In the records below, find the line with "16 0, .opCmpi" and the line with "8, .offerReceive 8". Print both exactly, along with every line between them, and no other line.

[Collected data entries]

*** Block opens ***

-- ==== Sys2Proof/Tests/Slice0.lean ====
section
/-!
SUPPORT. The author's own tests: a term that each well-formedness check refuses, small results the manual works out, and for
every statement with hypotheses a state and operands that meet them.
-/
namespace Sys2Proof.Tests
set_option Elab.async false
open Sys2Proof Sys2Proof.Machine

/-! ### States to test on -/

/-- A frame of zeros. -/
def canZero : CanFrame := { ide := false, rtr := false, fdf := false, id := 0, brs := false, esi := false, dlc := 0, data := [] }

/-- Dawn has ended: every clock runs, no reset is in progress, both clerks run, GATE_VETO is released. -/
def live : State :=
  { ({} : State) with
    regs := [(ADPLLA + 0x50, 0x80000000), (ADPLLB + 0x50, 0x80000000), (0x400A800C, 1), (RSUP.SUPSTAT, 0x3FFFF)]
    rst := { stretch := none, rstnLow := false, veto := false, vetoHold := false, dawn := .running, wdRun := true }
    clerk0 := { held := false }
    clerk1 := { held := false } }

/-- The same with the pages at `l` enabled. -/
def liveOn (l : List Nat) : State := l.foldl (fun s b => s.setBit (b + 0x0C) 0 true) live

theorem live_clocks : [Dom.ref, .fab, .tel, .adc, .xspi, .ox, .eth, .can, .ps, .pwm, .ddr].all (fun d => live.domRun d) = true := by
  decide +kernel

theorem live_canonical : Memory.wf live.mem = true ∧ Regs.wf live.regs = true := by decide +kernel

/-! ### Well-formedness

Each term below breaks one check: an initiator that R158 does not give, or the first number beyond a range. -/

/-- Broken checks, part 0. -/
theorem test_wf_refuses_0 : ([
  .supplyMonitorFall 18, .supplyMonitorGood 18, .lockstepMismatch 2, .coreResetRestart 2, .rstreqCoreReset 98 0,
  .rstreqSystemReset 98, .wdogKick 98, .controlDieRelease 8 false, .adpllRefcfgWrite 98 0 0, .adpllRefcfgWrite 0 2 0,
  .adpllFcwWrite 98 0 0, .adpllFcwWrite 0 2 0, .adpllSoftReset 98 0 0, .adpllSoftReset 0 2 0, .adpllLockDeclare 2 [] [] 0 0,
  .adpllLockLoss 2 [], .referenceLoss 2, .adpllOutputCfgWrite 98 0 0 0, .adpllOutputCfgWrite 0 2 0 0,
  .adpllOutputCfgWrite 0 0 8 0, .icalUpdate 6 0 0 0, .registerWrite 98 0 0 0 0 0, .registerWrite 0 0x100000000 0 0 0 0,
  .fabricErrorResponse 98 0 0 0 false, .fabricErrorResponse 0 0x100000000 0 0 false, .pageLock 98 0, .pageLock 0 0x100000000,
  .pageUnlock 98 0, .pageUnlock 0 0x100000000, .pageSoftReset 98 0 0, .pageSoftReset 0 0x100000000 0,
  .softResetComplete 0x100000000, .ifverSelect 98 0 0, .ifverSelect 0 0x100000000 0, .testKeyTake 98, .testKeyDrop 98 0,
  .verselClose 98, .debugOpen 98, .debugClose 98 0, .intcClaim 98 0, .intcClaim 0 2, .intcComplete 98 0 0,
  .intcComplete 0 2 0, .slipIssue 98 0 false [] [] 0 0 0 0 .plain none,
  .slipIssue 0 0x100000000 false [] [] 0 0 0 0 .plain none,
  .slipIssue 0 0 false (List.replicate 17 0) [] 0 0 0 0 .plain none, .slipIssue 0 0 false [] [] 0 0 16 0 .plain none,
  .slipGrant 43 0 0 0 0 0 none] : List Instr).all (fun i => !i.wf) = true := by decide +kernel

/-- Broken checks, part 1. -/
theorem test_wf_refuses_1 : ([
  .slipComplete 512 0, .slipAged 512 0, .slipUrgent 512 0, .perturbCoinReturn 512 0, .watchSelect 98 0, .adcTrigEdge 8 false,
  .swtrigWrite 98 0 0, .triggerGroupCfgWrite 98 0 0, .triggerGroupCfgWrite 0 32 0, .conversionEnd 26 0 0, .resultPush 26 0,
  .resultRead 98 0, .resultRead 0 26, .entryWrite 98 0 0 false 0, .entryWrite 0 26 0 false 0, .entryWrite 0 0 16 false 0,
  .converterDisable 98 0, .converterDisable 0 26, .converterRotcfgWrite 98 0, .converterShadowStart 26 0,
  .converterShadowStart 0 24, .pwmEnable 98 0 0, .pwmEnable 0 48 0, .pwmDisable 98 0 0, .pwmDisable 0 48 0,
  .pwmStart 98 0 0 0, .pwmStart 0 2 0 0, .pwmPeriodStart 48, .followerReachPer 48, .pwmCompareMatch 48 0,
  .pwmCompareMatch 0 3, .deadTimeExpiry 48, .syncReceive 48 0, .liveCompareWrite 98 0 0 0 0 0, .liveCompareWrite 0 8 0 0 0 0,
  .liveCompareWrite 0 0 48 0 0 0, .liveCompareWrite 0 0 0 4 0 0, .shadowWrite 98 0 0 0, .shadowWrite 0 48 0 0,
  .shadowWrite 0 0 6 0, .pwmCommit 98 0 0, .tripCfgWrite 98 0 0 0 0, .tripCfgWrite 0 48 0 0 0, .tripCfgWrite 0 0 0 256 0,
  .tripInputActive 48 0 0, .tripInputActive 0 0 256, .tripInputInactive 48 0 0, .tripInputInactive 0 0 256] : List Instr).all (fun i => !i.wf) = true := by decide +kernel

/-- Broken checks, part 2. -/
theorem test_wf_refuses_2 : ([
  .tripForce 98 0 0 0, .tripForce 0 48 0 0, .pwmcForce 98 0 0 0, .pwmcForce 0 2 0 0, .tripClear 98 0 0 0,
  .tripClear 0 48 0 0, .gateGroupEnable 98 0 0, .gateGroupEnable 0 12 0, .gateGroupDisable 98 0 0, .gateGroupDisable 0 12 0,
  .shutdownPhase2 12 0, .shutdownPhase3 12 0, .hbEnable 98 0 0, .hbEnable 0 48 0, .hbDisable 98 0 0, .hbDisable 0 48 0,
  .interlockExpiry 48 0, .bothOnCommand 48 0, .faultBallAssert 48 0 false, .overcurrentAssert 48 0, .blankingWindowEnd 48 0,
  .retryWaitEnd 48 0, .tryResetTimer 48, .auxEnable 98, .auxPrechargeEnd 3, .auxDutyMatch 3, .hallCodeChange 8,
  .bootstrapUv 3, .auxOcClear 98 false, .comparatorCrossing 56 0 false, .comparatorEnable 98 0 0 0,
  .comparatorEnable 0 56 0 0, .firstDecisionEnd 56 0, .thresholdWrite 98 0 0 0, .thresholdWrite 0 56 0 0,
  .comparatorCheckStart 98 false 0, .pushArrival 16 0, .kickWrite 98 0 0 0, .kickWrite 0 16 0 0, .instanceStart 16 0 0,
  .bundleStallEnd 16 0 false, .instanceEnable 98 0 0 0, .instanceEnable 0 16 0 0, .instanceEnable 0 0 8 0,
  .instanceDisable 98 0 0 0, .instanceDisable 0 16 0 0, .instanceDisable 0 0 8 0, .libraryWrite 98 0 []] : List Instr).all (fun i => !i.wf) = true := by decide +kernel

/-- Broken checks, part 3. -/
theorem test_wf_refuses_3 : ([
  .libraryWrite 0 0x100000000 [], .libraryWrite 0 0 (List.replicate 17 0), .pgXWrite 98 0 0, .pgXWrite 0 32 0,
  .tellerRotcfgWrite 98 0, .tellerRotationStart 14 0, .tellerRotationStart 0 16, .tellerUnitError 16, .opNop 16 0 0,
  .opNop 0 4 0, .opMac 16 false 0, .opMsu 16 false 0, .opMul 16 false 0, .opAccld 16 false 0, .opMova 16 false 0,
  .opAccclr 16 false 0, .opMov 16 false 0, .opAdd 16 false 0, .opAdds 16 false 0, .opSub 16 false 0, .opSubs 16 false 0,
  .opNeg 16 false 0, .opAbs 16 false 0, .opMin 16 false 0, .opMax 16 false 0, .opAnd 16 false 0, .opOr 16 false 0,
  .opXor 16 false 0, .opShl 16 false 0, .opShra 16 false 0, .opShrl 16 false 0, .opMulq 16 false 0, .opClamp 16 false 0,
  .opMovi 16 false 0, .opMovih 16 false 0, .opBiq 16 0, .opClarke 16 0, .opIclarke 16 0, .opPark 16 0, .opIpark 16 0,
  .opQmac 16 false 0, .opQmsu 16 false 0, .opQmul 16 false 0, .opQaccld 16 false 0, .opQmova 16 false 0, .opPack 16 false 0,
  .opUnpk 16 false 0, .opQadds 16 false 0] : List Instr).all (fun i => !i.wf) = true := by decide +kernel

/-- Broken checks, part 4. -/
theorem test_wf_refuses_4 : ([
  .opQsubs 16 false 0, .opQbiq 16 0, .opQclarke 16 0, .opQiclarke 16 0, .opQpark 16 0, .opQipark 16 0, .opLdw 16 0 0 0 none,
  .opStw 16 0, .opLdq 16 0 0 0 none, .opStq 16 0, .opLdin 16 0, .opLddep 16 0 0 0 none, .opOut 16 0 0, .opPush 16 0 0,
  .opFwr 16 0 0, .opTrig 16 0 0, .opFrd 16 0 0, .opPgstep 16 0, .opFence 16 0, .opEnd 16 0, .opBr 16 0, .opLoop 16 0,
  .opCmp 16 0, .opCmpi 16 0, .opPset 16 0, .opPlog 16 0, .opPsat 16 0, .settlementEnable 98, .engineDeposit 98 0,
  .vbusWrite 98 0, .accountEnable 98 0 0, .accountEnable 0 16 0, .accountDisable 98 0 0, .accountDisable 0 16 0,
  .contingencyForce 98 false, .contingencyClear 98, .mpptEnable 98 0, .mpptEnable 0 4, .mpptSample 98 0 0, .mpptSample 0 4 0,
  .mpptStep 4 0, .scanTimerDue 4, .scanRequest 98 0, .scanRequest 0 4, .gridEnable 98 0, .gridSample 98 0, .gridStageAct 16,
  .tripFlagClear 98] : List Instr).all (fun i => !i.wf) = true := by decide +kernel

/-- Broken checks, part 5. -/
theorem test_wf_refuses_5 : ([
  .islandFlagClear 98, .tableApply 98, .pulseWidthEnd 5, .mailboxDoorbell 98, .mailboxCancel 98 false,
  .tamperSample 2 0 0 false false, .claimedComparatorStop 0 8, .wcLineStop 48, .coilCurrentTimeout 12, .mirrorTimeout 12,
  .contactorTestPulse 12 0 false, .testPulseEnd 12 0, .openingDeadline 12, .curfewBackstop 12, .lockMoveEnd 4 0 false,
  .connectionTimeout 4, .safetyFrameSend 4, .safetyFrameRelay 98 0, .healthEnable 98 0, .sliceStart 0 3 0,
  .checkerRotation 2 0, .checkerTakeover 2 false, .jtagDmi 4 0 0 0, .jtagDmi 0 128 0 0, .machineTimerMatch 2 0,
  .oxLaneEnable 98 0, .oxLaneEnable 0 8, .oxLaneDisable 98 0, .oxLaneDisable 0 8, .oxRetrain 98 0, .oxRetrain 0 8,
  .oxAlignDone 8, .oxSlot 8, .offerReceive 8 [], .selectAckReceive 8 [] 0, .reportReceive 8 [] 0, .oxCodeError 8 0,
  .reportLoss 8 0, .trainTimeout 8 0, .oxRetry 8 0, .satRead 98 0 0, .satRead 0 8 0, .satWrite 98 0 0, .satWrite 0 8 0,
  .satSelftest 98 0 0, .satSelftest 0 8 0, .satStream 98 0 0, .satStream 0 8 0] : List Instr).all (fun i => !i.wf) = true := by decide +kernel

/-- Broken checks, part 6. -/
theorem test_wf_refuses_6 : ([
  .satCommandTimeout 8, .ethFrameReceive 2 0 [] none 0, .ethFrameTransmit 2 0 none 0, .ptpStep 98 0 0, .ptpStep 0 2 0,
  .timestampPop 98 0, .timestampPop 0 2, .ethCounterClear 98 0, .ethCounterClear 0 2, .ethPauseSend 98 0 0,
  .ethPauseSend 0 2 0, .anRestart 98 0 0, .anRestart 0 2 0, .canFrameReceive 4 canZero 0 0 0, .canTxRequest 98 0 0,
  .canTxRequest 0 4 0, .canTxRequest 0 0 64, .canFrameSent 4 0 0 0 0, .canFrameSent 0 64 0 0 0, .canBusOff 4 0 0,
  .canRecover 98 0, .canRecover 0 4, .xspiIndirectCmd 98 0, .ddrInitGo 98, .uartTxPush 98 0 0, .uartTxPush 0 2 0,
  .uartRxPop 98 0, .uartRxPop 0 2, .uartByteReceive 2 0 false false false, .spiTxPush 98 0 0, .spiTxPush 0 2 0,
  .spiFrameDone 2 0, .spiRxPop 98 0, .spiRxPop 0 2, .gpioOutset 98 0, .gpioOutclr 98 0, .gpioDirWrite 98 0,
  .gpioPinEdge 32 false, .pilotPeriodEnd 4 0 [] [], .recorderSwtrig 98, .recorderArm 98, .referenceReturn 2, .fuseBlow 256 0,
  .bootstrapRecover 3, .linkChange 2 false false 0, .busOffRecoveryEnd 4, .pilotDutyEnd 4, .uartByteSent 2] : List Instr).all (fun i => !i.wf) = true := by decide +kernel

*** Block closes ***

TASK OUTPUT –
  .opCmp 16 0, .opCmpi 16 0, .opPset 16 0, .opPlog 16 0, .opPsat 16 0, .settlementEnable 98, .engineDeposit 98 0,
  .vbusWrite 98 0, .accountEnable 98 0 0, .accountEnable 0 16 0, .accountDisable 98 0 0, .accountDisable 0 16 0,
  .contingencyForce 98 false, .contingencyClear 98, .mpptEnable 98 0, .mpptEnable 0 4, .mpptSample 98 0 0, .mpptSample 0 4 0,
  .mpptStep 4 0, .scanTimerDue 4, .scanRequest 98 0, .scanRequest 0 4, .gridEnable 98 0, .gridSample 98 0, .gridStageAct 16,
  .tripFlagClear 98] : List Instr).all (fun i => !i.wf) = true := by decide +kernel

/-- Broken checks, part 5. -/
theorem test_wf_refuses_5 : ([
  .islandFlagClear 98, .tableApply 98, .pulseWidthEnd 5, .mailboxDoorbell 98, .mailboxCancel 98 false,
  .tamperSample 2 0 0 false false, .claimedComparatorStop 0 8, .wcLineStop 48, .coilCurrentTimeout 12, .mirrorTimeout 12,
  .contactorTestPulse 12 0 false, .testPulseEnd 12 0, .openingDeadline 12, .curfewBackstop 12, .lockMoveEnd 4 0 false,
  .connectionTimeout 4, .safetyFrameSend 4, .safetyFrameRelay 98 0, .healthEnable 98 0, .sliceStart 0 3 0,
  .checkerRotation 2 0, .checkerTakeover 2 false, .jtagDmi 4 0 0 0, .jtagDmi 0 128 0 0, .machineTimerMatch 2 0,
  .oxLaneEnable 98 0, .oxLaneEnable 0 8, .oxLaneDisable 98 0, .oxLaneDisable 0 8, .oxRetrain 98 0, .oxRetrain 0 8,
  .oxAlignDone 8, .oxSlot 8, .offerReceive 8 [], .selectAckReceive 8 [] 0, .reportReceive 8 [] 0, .oxCodeError 8 0,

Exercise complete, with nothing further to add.